Information Access Management: Athena Software has implemented policies and procedures for authorizing access to ePHI and the databases and servers that store ePHI based on need to know and least privilege. Athena authorizes our staff to perform specific types of service requests based on expertise and security training. Athena collects and stores the names of individuals within our client organizations that are authorized to make security related requests such as service requests involving use or disclosure of PHI as well as the individual that is authorized to make technical security related requests such as Penelope update requests and ODBC access requests. Athena uses a formal authorization and logging process with respect to all services that involve the creation, viewing, deletion, transmission of ePHI as well as any requested services that require access to your database or server. (See also: Security incident tracking below.) Security awareness and training. Athena has implemented a security awareness and training program for all members of it’s workforce (including management). General awareness and customized rolebased training is provided to staff as appropriate.

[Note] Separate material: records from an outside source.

-- ==== Sys2Proof/Tests/Slice0.lean ====
section
/-! SUPPORT. Tests of one step each, with expected results from the spec's text and its vectors (95_test_vectors.md),
and for every statement with hypotheses a witness that meets them. -/

namespace Sys2Proof.Tests

open Sys2Proof.Machine

/-! Small states. -/

/-- A text from character codes. -/
def txt (t : List Nat) : List Byte := t.map chr

/-- The state with input text `i`, cursor `c` and output text `o`, all else as at reset. -/
def bufs (i : List Nat) (c : Nat) (o : List Nat) : State :=
  { State.reset with
    ibuf := Memory.storeText [] 0 (txt i), ilen := i.length, icur := c
    obuf := Memory.storeText [] 0 (txt o), olen := o.length }

/-- The state with these lengths and nothing in the cells. -/
def lengths (il ol : Nat) : State := { State.reset with ilen := il, olen := ol }

/-- The state with this error recorded. -/
def erred (e : Err) (s : State) : State := recordError e s

/-- An idle state whose host sends `e` next. -/
def sends (e : HostEvent) (s : State) : State := { s with host := [e] }

/-- A busy state holding the word `w`, which lets `n` host accesses pass, the host sending `e` next. -/
def busyWith (w : Word) (n : Nat) (e : HostEvent) (s : State) : State :=
  { s with busy := true, cmd := w, wait := n, host := [e] }

/-- A property of the next state. -/
def after {α : Type} (f : State → α) (r : Result) : Option α :=
  match r with
  | .next t => some (f t)
  | .fault _ => none
  | .refused _ => none

/-- `STATUS` as a number. -/
def status (s : State) : Nat := (statusWord s).toNat

/-- The output text as codes. -/
def out (s : State) : List Nat := (textOf .obuf s).map BitVec.toNat

/-- The input text as codes, with the cursor. -/
def inp (s : State) : List Nat × Nat := ((textOf .ibuf s).map BitVec.toNat, s.icur)

/-- The STATUS a command leaves, where it starts without an error, without allocation failures and with a length a
buffer can have. -/
def raises (i : Instr) (s : State) : Option Nat :=
  if s.err = false ∧ s.allocMayFail = false ∧ s.ilen ≤ Config.cap then after status (exec i s) else none

/-! Well-formedness: one ill-formed word per check. -/

/-- R86, R88: `OP` 0 fails the opcode check. -/
theorem test_wf_op_zero : opLegal 0x00000000#32 = false ∧ wordWellFormed 0x00000000#32 = false := by decide
/-- R86, R88: `OP` 0xD fails the opcode check. -/
theorem test_wf_op_high : opLegal 0x0000000D#32 = false ∧ wordWellFormed 0x0000000D#32 = false := by decide
/-- R86, R88: bit 4 set fails the reserved-bits check alone. -/
theorem test_wf_reserved :
    opLegal 0x00000019#32 = true ∧ reservedClear 0x00000019#32 = false ∧ wordWellFormed 0x00000019#32 = false := by
  decide
/-- R86: a word of the format passes both. -/
theorem test_wf_good : wordWellFormed 0x0000000C#32 = true := by decide

/-! Decoding: words written out from R86 and R87, bit by bit, most significant first. -/

/-- The buffer commands' words. -/
theorem test_decode_buffer :
    decodeWord 0b00000000000000000000000000000001#32 = .command .clear ∧
    decodeWord 0b00000000000000000000000000000010#32 = .command .iappend ∧
    decodeWord 0b00000000000000000000000000000011#32 = .command .oappend ∧
    decodeWord 0b00000000000000000000000000000100#32 = .command .peek ∧
    decodeWord 0b00000000000000000000000000000101#32 = .command .consume ∧
    decodeWord 0b00000000000000000000000000000110#32 = .command .atend ∧
    decodeWord 0b00000000000000000000000000000111#32 = .command .expand ∧
    decodeWord 0b00000000000000000000000000001000#32 = .command .xfer := by decide
/-- The codec commands' words. -/
theorem test_decode_codec :
    decodeWord 0b00000000000000000000000000001001#32 = .command .venc ∧
    decodeWord 0b00000000000000000000000000001010#32 = .command .vdec ∧
    decodeWord 0b00000000000000000000000000001011#32 = .command .deflate ∧
    decodeWord 0b00000000000000000000000000001100#32 = .command .inflate := by decide
/-- C1, C2, C4: reserved opcodes, reported before reserved bits. -/
theorem test_decode_reserved_opcode :
    decodeWord 0x00000000#32 = .illegal .reservedOpcode ∧ decodeWord 0x0000000D#32 = .illegal .reservedOpcode ∧
    decodeWord 0x0000000E#32 = .illegal .reservedOpcode ∧ decodeWord 0x0000000F#32 = .illegal .reservedOpcode ∧
    decodeWord 0x00000010#32 = .illegal .reservedOpcode := by decide
/-- C3, C5: reserved bits. -/
theorem test_decode_reserved_bits :
    decodeWord 0x00000019#32 = .illegal .reservedBits ∧ decodeWord 0x80000001#32 = .illegal .reservedBits := by decide
/-- The table's numbering is the word's. -/
theorem test_decode_table :
    decodeTableWord 32 0x9 = some .venc ∧ decodeTableWord 32 0x19 = none ∧ decodeTableWord 8 0xB = some .deflate := by
  decide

Periodic retraining is implemented in response to environmental or operational changes that affect the handling or security of ePHI. In addition, periodic security reminders are sent to staff to facilitate the implementation of policies and procedures, notify staff of any updates to them and implement training/retraining programs. Staff training includes topics covering staff roles in protecting against malicious software, secure password management and monitoring of log-in attempts. Additional one-on-one review is avalable as desired and a process is in place to collect feedback and provide clarification. All staff also sign a statement of understanding following training and review of relevant policies and procedures, ensuring that they not only receive training but confirm that they have understood expectations and have read and understood our policies and procedures.

Page 6 of 15

data security Each organization will also need to develop policies and procedures around creating or accessing: (i) a t t a c h m e n t s i n Penelope (which can be downloaded locally to a workstation) (ii) pivot tables and other data queries/export files (iii) information printed from Penelope. If you host your own Penelope database, you will also need to develop policies and procedures around handling of and access to backups, audit logs and the server configuration files that store access information. NOTE: user account passwords are encoded and are therefore irretrievable by anyone irrespective of access rights.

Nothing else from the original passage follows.